» AIM OF THE EXERCISE
Reproduce word for word the lines between those holding "readByte_writeBytes_frame (s := s)" and "exact BitVec.ushiftRight_eq_zero (by omega)", inclusive, and nothing else from the data below.
▶
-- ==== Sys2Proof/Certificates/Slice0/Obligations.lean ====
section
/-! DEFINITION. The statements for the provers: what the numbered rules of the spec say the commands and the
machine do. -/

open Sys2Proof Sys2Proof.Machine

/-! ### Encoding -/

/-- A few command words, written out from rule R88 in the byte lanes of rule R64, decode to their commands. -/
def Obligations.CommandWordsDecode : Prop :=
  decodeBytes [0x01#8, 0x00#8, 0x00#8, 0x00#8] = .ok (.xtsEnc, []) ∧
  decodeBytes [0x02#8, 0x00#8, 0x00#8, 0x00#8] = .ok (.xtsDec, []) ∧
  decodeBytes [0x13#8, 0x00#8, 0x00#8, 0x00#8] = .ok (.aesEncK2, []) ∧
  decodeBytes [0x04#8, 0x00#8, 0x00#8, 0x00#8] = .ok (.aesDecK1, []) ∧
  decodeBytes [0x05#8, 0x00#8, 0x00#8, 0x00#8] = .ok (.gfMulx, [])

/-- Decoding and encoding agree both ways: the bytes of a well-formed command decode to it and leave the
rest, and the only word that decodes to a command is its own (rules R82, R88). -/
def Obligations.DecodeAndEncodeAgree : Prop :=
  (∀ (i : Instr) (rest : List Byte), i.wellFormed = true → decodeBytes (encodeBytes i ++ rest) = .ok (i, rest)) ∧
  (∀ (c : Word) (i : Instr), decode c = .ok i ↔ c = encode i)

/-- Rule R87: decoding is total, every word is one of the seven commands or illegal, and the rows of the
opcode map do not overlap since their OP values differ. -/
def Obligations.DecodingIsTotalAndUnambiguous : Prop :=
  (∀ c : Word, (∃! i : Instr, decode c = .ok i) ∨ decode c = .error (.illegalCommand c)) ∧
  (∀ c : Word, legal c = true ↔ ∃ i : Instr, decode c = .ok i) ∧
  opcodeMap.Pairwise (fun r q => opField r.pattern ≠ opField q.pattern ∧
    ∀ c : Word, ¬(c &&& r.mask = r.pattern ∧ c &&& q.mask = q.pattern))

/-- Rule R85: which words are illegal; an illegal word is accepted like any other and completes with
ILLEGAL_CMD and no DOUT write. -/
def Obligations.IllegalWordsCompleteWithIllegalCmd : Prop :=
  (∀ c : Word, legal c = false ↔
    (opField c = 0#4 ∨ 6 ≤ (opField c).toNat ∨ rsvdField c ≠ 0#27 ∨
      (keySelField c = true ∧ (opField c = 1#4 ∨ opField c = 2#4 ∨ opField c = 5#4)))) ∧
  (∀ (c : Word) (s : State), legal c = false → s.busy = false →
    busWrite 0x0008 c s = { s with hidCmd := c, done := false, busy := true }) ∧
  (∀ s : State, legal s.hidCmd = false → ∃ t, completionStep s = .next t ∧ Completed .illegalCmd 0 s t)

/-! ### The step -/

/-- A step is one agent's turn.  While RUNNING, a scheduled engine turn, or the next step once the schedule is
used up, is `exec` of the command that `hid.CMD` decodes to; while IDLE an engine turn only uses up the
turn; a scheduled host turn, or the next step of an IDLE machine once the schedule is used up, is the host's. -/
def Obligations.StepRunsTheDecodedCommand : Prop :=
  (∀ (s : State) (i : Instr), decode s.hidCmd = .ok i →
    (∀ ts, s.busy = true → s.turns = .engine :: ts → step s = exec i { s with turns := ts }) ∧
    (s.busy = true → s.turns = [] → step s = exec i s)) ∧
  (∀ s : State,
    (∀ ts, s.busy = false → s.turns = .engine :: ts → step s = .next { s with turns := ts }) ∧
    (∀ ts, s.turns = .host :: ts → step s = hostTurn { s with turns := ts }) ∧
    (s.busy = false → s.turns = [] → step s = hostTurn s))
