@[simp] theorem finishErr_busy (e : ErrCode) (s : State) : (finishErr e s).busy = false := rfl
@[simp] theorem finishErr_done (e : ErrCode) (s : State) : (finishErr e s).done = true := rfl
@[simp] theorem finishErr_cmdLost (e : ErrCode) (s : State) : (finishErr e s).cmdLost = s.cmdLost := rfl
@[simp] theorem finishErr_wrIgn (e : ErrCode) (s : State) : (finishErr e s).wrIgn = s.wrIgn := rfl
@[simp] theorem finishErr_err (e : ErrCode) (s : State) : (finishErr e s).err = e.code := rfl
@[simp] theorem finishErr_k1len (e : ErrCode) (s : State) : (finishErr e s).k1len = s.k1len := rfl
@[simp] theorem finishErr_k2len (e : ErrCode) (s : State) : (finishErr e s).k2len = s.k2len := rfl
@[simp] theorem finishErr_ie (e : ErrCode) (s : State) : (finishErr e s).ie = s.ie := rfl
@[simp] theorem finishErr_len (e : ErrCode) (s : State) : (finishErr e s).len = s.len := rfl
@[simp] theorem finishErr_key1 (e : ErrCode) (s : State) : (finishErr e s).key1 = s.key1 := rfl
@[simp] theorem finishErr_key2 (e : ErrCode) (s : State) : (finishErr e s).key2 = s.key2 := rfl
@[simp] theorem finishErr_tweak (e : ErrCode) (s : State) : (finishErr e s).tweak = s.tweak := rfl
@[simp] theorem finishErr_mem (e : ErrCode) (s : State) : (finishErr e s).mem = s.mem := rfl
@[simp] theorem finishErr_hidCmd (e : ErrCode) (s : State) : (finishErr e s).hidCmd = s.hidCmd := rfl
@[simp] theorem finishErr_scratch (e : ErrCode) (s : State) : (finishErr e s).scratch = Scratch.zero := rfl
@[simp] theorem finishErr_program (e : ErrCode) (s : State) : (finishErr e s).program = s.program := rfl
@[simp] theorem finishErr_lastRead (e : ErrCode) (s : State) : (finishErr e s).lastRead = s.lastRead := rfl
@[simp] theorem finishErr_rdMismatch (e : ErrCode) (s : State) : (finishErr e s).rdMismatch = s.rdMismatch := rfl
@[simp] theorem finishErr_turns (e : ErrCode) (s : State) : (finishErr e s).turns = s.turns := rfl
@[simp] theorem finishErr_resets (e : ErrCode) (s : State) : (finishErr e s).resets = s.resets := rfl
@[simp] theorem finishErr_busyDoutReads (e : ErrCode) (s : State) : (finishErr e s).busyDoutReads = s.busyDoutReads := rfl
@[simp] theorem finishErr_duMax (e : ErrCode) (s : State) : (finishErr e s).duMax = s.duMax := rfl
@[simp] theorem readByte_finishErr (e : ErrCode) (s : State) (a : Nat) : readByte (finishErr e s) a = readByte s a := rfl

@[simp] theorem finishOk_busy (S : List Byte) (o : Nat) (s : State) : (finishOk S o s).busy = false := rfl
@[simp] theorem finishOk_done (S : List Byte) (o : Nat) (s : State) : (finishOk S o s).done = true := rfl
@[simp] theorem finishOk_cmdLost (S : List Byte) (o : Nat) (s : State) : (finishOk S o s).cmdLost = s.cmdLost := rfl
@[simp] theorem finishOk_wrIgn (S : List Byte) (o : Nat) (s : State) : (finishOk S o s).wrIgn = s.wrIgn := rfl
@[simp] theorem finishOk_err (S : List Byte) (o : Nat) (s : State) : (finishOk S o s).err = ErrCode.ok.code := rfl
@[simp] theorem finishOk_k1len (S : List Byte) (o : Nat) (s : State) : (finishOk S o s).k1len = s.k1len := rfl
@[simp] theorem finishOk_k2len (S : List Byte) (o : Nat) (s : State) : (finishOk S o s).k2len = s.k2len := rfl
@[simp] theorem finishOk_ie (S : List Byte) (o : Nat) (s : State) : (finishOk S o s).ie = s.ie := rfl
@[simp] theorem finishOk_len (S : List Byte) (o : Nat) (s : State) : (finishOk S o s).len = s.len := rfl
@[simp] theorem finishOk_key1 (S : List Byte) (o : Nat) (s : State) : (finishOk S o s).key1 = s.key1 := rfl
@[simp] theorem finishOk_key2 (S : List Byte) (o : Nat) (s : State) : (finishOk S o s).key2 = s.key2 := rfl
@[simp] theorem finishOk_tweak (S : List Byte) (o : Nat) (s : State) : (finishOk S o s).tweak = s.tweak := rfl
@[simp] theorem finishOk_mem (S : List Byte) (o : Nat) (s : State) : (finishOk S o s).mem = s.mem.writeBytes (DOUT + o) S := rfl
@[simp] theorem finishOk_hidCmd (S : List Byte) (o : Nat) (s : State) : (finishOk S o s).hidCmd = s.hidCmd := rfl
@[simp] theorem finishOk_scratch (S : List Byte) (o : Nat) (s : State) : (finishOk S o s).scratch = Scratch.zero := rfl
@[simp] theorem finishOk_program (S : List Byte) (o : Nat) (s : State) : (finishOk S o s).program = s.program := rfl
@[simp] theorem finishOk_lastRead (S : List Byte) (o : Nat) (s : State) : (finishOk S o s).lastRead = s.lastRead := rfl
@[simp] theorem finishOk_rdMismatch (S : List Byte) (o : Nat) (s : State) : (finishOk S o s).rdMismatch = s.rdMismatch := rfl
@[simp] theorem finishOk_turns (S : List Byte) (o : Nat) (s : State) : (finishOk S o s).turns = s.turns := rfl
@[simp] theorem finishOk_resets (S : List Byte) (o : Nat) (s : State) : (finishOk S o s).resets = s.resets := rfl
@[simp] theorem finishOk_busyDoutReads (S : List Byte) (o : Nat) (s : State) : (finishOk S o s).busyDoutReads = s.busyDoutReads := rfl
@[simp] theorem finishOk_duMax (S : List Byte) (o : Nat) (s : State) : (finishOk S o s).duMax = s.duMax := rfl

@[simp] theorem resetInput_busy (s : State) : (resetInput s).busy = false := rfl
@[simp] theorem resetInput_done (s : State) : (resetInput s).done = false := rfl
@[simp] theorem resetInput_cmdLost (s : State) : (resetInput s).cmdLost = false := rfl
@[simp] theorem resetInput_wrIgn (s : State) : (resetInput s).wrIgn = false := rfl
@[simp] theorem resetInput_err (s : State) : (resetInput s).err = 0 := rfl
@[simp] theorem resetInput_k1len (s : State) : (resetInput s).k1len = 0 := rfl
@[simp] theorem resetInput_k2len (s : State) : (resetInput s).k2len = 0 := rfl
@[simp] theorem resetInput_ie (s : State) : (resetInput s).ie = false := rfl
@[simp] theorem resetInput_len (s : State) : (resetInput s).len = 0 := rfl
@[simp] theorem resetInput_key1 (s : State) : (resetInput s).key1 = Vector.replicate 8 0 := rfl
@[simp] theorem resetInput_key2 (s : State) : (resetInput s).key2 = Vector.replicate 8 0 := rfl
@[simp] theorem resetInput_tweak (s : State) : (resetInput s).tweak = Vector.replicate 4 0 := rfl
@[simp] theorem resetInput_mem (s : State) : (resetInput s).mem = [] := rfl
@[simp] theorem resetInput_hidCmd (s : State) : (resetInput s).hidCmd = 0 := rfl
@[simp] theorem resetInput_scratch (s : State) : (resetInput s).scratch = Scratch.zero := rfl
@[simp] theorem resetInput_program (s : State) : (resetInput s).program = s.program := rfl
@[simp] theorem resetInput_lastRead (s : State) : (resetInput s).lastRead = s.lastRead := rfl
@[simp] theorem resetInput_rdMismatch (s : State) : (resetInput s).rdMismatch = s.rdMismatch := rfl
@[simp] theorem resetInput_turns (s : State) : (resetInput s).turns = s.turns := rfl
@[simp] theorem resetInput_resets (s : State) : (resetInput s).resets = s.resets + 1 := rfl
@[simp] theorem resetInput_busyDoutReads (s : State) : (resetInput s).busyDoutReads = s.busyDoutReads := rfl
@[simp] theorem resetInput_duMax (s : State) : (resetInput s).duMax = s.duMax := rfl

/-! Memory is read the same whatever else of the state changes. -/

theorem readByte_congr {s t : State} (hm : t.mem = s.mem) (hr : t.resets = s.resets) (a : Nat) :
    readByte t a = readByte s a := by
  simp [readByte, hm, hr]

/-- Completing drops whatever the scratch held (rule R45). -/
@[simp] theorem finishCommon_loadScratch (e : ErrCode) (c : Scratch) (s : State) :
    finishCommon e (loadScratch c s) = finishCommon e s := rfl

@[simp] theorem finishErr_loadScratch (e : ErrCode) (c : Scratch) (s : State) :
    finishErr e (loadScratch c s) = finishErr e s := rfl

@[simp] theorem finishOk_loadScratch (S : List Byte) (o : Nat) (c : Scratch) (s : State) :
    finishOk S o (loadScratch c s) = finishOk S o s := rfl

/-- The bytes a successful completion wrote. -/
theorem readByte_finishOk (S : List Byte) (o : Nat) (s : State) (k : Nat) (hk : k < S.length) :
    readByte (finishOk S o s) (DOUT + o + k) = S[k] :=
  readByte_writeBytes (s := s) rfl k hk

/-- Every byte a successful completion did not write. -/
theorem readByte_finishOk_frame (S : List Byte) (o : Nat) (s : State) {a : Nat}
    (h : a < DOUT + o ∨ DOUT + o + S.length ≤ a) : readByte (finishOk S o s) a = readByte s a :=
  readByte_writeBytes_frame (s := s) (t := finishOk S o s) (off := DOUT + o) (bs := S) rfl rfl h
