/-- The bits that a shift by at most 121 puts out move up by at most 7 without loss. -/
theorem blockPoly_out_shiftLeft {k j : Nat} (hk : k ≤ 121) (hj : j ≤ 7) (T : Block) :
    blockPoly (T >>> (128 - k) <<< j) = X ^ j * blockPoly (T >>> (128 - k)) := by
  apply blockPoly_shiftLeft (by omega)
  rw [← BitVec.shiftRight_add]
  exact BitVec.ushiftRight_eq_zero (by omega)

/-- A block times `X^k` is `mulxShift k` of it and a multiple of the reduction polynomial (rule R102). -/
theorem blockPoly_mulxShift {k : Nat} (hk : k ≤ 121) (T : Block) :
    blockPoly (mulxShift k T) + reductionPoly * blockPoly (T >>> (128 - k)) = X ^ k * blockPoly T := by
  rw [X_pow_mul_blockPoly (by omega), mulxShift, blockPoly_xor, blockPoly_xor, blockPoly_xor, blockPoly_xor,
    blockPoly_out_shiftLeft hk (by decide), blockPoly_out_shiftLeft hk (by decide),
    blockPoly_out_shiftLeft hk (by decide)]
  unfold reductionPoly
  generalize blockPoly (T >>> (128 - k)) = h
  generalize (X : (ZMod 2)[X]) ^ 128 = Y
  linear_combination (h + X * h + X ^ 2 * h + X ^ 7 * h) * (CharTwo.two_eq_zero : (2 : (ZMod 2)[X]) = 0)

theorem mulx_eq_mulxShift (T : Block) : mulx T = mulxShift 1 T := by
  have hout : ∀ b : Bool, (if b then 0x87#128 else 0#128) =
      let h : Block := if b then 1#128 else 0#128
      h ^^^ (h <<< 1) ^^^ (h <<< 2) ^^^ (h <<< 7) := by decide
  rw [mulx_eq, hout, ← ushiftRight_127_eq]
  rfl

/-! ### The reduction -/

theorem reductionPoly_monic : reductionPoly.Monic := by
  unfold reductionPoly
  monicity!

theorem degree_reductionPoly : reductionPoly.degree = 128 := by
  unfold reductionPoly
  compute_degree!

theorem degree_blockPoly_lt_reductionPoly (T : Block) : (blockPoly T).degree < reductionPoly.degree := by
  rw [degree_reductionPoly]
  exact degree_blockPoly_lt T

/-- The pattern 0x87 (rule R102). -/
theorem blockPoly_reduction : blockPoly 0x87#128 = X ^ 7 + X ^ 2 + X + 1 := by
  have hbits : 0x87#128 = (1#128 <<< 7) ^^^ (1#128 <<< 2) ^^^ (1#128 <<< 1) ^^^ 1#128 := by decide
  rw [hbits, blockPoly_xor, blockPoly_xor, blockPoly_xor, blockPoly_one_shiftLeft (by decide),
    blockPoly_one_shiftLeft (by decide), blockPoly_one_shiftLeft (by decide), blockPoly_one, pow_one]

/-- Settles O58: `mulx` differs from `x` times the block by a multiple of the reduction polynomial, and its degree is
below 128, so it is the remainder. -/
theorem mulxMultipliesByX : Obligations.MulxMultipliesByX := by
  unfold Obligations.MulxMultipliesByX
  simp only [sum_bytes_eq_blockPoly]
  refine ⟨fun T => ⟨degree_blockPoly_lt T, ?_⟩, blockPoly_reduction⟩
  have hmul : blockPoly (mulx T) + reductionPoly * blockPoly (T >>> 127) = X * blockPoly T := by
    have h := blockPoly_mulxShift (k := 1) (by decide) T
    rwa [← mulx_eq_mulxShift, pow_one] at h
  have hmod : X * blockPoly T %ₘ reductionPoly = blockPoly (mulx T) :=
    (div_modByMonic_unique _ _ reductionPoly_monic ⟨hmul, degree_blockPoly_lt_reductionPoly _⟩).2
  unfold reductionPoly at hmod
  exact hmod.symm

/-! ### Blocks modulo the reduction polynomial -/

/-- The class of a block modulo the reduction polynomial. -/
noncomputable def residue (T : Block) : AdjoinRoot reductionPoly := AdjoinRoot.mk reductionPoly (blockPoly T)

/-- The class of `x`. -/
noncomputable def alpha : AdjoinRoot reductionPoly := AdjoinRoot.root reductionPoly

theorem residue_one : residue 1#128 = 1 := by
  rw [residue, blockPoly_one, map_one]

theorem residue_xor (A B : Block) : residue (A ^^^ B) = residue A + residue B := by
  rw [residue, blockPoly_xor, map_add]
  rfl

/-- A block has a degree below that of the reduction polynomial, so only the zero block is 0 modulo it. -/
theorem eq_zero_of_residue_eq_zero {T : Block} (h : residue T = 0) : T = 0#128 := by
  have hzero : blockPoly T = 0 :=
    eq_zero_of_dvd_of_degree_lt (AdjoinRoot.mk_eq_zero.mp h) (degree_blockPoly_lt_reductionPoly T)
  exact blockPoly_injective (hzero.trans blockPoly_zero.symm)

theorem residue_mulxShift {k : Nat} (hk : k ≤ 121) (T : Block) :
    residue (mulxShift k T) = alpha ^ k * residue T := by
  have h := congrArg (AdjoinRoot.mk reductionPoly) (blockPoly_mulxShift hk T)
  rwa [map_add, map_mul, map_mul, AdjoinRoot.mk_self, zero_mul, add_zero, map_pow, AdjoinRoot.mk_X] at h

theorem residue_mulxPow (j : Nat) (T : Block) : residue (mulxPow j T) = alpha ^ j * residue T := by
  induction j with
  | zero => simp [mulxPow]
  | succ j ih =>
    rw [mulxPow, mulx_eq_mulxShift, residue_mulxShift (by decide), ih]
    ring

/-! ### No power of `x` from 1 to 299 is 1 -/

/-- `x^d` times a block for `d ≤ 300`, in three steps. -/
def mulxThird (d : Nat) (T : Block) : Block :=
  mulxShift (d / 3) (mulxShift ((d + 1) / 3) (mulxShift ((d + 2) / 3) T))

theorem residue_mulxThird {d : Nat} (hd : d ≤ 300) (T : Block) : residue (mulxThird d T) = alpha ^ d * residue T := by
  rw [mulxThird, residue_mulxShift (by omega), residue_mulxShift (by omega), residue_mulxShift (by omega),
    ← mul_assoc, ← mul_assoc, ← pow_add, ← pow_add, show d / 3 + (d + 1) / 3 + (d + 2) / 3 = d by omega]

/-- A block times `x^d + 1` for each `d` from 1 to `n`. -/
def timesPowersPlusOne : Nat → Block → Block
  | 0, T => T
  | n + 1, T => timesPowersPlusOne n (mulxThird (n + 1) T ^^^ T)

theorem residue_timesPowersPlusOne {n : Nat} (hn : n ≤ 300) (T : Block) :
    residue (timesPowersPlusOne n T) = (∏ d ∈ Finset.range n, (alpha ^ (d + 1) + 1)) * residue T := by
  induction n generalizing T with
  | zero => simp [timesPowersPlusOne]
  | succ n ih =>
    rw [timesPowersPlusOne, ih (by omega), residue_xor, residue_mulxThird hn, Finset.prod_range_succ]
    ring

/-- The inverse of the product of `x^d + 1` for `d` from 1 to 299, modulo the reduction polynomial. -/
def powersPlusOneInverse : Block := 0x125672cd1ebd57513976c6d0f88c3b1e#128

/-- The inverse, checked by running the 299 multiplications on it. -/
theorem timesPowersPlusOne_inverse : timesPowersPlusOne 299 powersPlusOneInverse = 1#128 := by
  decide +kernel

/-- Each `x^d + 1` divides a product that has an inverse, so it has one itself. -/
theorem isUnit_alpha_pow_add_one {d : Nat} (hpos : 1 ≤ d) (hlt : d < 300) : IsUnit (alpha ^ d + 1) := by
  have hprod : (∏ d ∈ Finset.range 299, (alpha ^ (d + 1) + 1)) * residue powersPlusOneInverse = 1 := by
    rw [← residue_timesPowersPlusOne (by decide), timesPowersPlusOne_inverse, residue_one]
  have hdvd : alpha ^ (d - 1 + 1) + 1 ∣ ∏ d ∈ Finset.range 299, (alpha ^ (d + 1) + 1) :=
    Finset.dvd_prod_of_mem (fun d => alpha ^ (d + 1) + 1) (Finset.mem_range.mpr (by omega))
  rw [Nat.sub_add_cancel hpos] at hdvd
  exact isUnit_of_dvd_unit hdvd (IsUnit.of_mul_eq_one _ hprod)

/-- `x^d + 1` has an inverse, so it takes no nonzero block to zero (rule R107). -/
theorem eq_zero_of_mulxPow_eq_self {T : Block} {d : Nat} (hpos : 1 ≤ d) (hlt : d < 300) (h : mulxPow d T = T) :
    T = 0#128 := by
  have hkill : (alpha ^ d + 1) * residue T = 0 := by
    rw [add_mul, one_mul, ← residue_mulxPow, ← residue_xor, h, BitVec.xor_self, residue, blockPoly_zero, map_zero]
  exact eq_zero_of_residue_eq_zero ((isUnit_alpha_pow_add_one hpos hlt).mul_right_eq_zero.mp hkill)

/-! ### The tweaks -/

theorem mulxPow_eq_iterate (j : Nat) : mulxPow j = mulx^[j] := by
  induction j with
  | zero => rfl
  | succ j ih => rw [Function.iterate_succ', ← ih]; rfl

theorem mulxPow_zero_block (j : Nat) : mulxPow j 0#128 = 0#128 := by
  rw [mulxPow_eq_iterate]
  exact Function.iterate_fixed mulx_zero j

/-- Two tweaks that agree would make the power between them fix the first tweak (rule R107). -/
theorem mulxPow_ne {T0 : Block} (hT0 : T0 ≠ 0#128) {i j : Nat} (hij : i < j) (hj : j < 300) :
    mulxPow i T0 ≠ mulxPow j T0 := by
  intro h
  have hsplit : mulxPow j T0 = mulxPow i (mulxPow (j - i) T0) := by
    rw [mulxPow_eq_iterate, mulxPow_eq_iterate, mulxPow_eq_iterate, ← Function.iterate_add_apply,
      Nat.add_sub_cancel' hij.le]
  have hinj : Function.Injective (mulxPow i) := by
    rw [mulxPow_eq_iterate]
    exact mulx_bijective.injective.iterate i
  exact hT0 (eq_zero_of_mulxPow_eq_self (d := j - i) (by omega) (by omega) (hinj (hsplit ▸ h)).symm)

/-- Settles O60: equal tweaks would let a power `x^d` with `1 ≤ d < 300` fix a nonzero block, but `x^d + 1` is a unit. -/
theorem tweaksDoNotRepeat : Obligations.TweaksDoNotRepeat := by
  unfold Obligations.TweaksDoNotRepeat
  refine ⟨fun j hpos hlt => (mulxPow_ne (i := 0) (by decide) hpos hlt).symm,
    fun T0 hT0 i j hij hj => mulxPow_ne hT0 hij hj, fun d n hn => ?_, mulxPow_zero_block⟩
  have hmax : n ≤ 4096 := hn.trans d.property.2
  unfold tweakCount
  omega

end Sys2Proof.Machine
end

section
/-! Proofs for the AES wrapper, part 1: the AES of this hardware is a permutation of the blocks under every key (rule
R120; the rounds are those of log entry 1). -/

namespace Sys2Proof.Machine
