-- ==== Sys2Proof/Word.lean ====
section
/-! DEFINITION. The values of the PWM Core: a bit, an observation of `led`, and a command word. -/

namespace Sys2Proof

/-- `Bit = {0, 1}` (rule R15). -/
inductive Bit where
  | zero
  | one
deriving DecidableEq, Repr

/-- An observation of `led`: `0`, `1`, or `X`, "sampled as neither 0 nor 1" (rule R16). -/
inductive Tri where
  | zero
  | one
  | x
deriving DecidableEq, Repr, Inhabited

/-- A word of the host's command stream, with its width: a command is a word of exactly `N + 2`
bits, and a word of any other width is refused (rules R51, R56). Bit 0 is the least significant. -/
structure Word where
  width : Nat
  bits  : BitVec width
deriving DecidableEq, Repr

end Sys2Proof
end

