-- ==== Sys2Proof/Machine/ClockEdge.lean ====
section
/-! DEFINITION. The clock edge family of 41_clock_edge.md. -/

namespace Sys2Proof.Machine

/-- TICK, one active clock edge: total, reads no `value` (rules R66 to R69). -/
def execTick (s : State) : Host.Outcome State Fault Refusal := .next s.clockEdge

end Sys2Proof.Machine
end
◀
» ANSWER BOX
  readByte_writeBytes_frame (s := s) (t := finishOk S o s) (off := DOUT + o) (bs := S) rfl rfl h
/-- The bits that a shift by at most 121 puts out move up by at most 7 without loss. -/
theorem blockPoly_out_shiftLeft {k j : Nat} (hk : k ≤ 121) (hj : j ≤ 7) (T : Block) :
    blockPoly (T >>> (128 - k) <<< j) = X ^ j * blockPoly (T >>> (128 - k)) := by
  apply blockPoly_shiftLeft (by omega)
  rw [← BitVec.shiftRight_add]
  exact BitVec.ushiftRight_eq_zero (by omega)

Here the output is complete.